▶ TASK
Please return all of the records that follow, exactly as written.

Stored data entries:
'''

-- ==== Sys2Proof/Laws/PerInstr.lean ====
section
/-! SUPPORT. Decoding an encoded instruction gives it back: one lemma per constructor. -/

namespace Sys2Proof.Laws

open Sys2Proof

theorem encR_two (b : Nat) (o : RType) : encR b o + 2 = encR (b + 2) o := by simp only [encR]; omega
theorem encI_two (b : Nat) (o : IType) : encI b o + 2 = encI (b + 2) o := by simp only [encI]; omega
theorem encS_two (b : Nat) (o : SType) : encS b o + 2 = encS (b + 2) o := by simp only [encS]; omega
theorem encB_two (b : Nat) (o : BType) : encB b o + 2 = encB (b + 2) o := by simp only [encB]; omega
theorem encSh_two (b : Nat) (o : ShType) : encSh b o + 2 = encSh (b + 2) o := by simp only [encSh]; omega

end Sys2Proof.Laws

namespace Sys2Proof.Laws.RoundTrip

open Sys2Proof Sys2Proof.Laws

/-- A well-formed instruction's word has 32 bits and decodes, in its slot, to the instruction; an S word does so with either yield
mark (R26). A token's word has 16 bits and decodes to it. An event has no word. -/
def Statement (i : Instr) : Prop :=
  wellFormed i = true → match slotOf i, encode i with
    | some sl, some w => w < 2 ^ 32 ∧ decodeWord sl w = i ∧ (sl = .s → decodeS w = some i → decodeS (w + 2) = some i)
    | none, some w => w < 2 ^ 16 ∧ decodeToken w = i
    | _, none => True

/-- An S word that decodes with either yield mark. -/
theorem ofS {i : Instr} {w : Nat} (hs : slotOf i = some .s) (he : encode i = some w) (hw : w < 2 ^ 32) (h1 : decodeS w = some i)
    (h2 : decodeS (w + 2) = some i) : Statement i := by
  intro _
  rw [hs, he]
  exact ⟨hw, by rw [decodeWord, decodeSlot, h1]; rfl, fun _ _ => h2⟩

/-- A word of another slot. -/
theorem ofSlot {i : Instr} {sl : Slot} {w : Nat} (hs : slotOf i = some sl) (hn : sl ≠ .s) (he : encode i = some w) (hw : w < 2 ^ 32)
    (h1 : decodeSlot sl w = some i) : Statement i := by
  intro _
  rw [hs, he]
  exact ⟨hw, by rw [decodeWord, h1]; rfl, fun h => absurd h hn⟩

'''

▶ EXERCISE RESULT
-- ==== Sys2Proof/Laws/PerInstr.lean ====
section
/-! SUPPORT. Decoding an encoded instruction gives it back: one lemma per constructor. -/

namespace Sys2Proof.Laws

open Sys2Proof

theorem encR_two (b : Nat) (o : RType) : encR b o + 2 = encR (b + 2) o := by simp only [encR]; omega
theorem encI_two (b : Nat) (o : IType) : encI b o + 2 = encI (b + 2) o := by simp only [encI]; omega
theorem encS_two (b : Nat) (o : SType) : encS b o + 2 = encS (b + 2) o := by simp only [encS]; omega
theorem encB_two (b : Nat) (o : BType) : encB b o + 2 = encB (b + 2) o := by simp only [encB]; omega
theorem encSh_two (b : Nat) (o : ShType) : encSh b o + 2 = encSh (b + 2) o := by simp only [encSh]; omega

end Sys2Proof.Laws

namespace Sys2Proof.Laws.RoundTrip

open Sys2Proof Sys2Proof.Laws

/-- A well-formed instruction's word has 32 bits and decodes, in its slot, to the instruction; an S word does so with either yield
mark (R26). A token's word has 16 bits and decodes to it. An event has no word. -/
def Statement (i : Instr) : Prop :=
  wellFormed i = true → match slotOf i, encode i with
    | some sl, some w => w < 2 ^ 32 ∧ decodeWord sl w = i ∧ (sl = .s → decodeS w = some i → decodeS (w + 2) = some i)
    | none, some w => w < 2 ^ 16 ∧ decodeToken w = i
    | _, none => True

/-- An S word that decodes with either yield mark. -/
theorem ofS {i : Instr} {w : Nat} (hs : slotOf i = some .s) (he : encode i = some w) (hw : w < 2 ^ 32) (h1 : decodeS w = some i)
    (h2 : decodeS (w + 2) = some i) : Statement i := by
  intro _
  rw [hs, he]
  exact ⟨hw, by rw [decodeWord, decodeSlot, h1]; rfl, fun _ _ => h2⟩

/-- A word of another slot. -/
theorem ofSlot {i : Instr} {sl : Slot} {w : Nat} (hs : slotOf i = some sl) (hn : sl ≠ .s) (he : encode i = some w) (hw : w < 2 ^ 32)
    (h1 : decodeSlot sl w = some i) : Statement i := by
  intro _
  rw [hs, he]
  exact ⟨hw, by rw [decodeWord, h1]; rfl, fun h => absurd h hn⟩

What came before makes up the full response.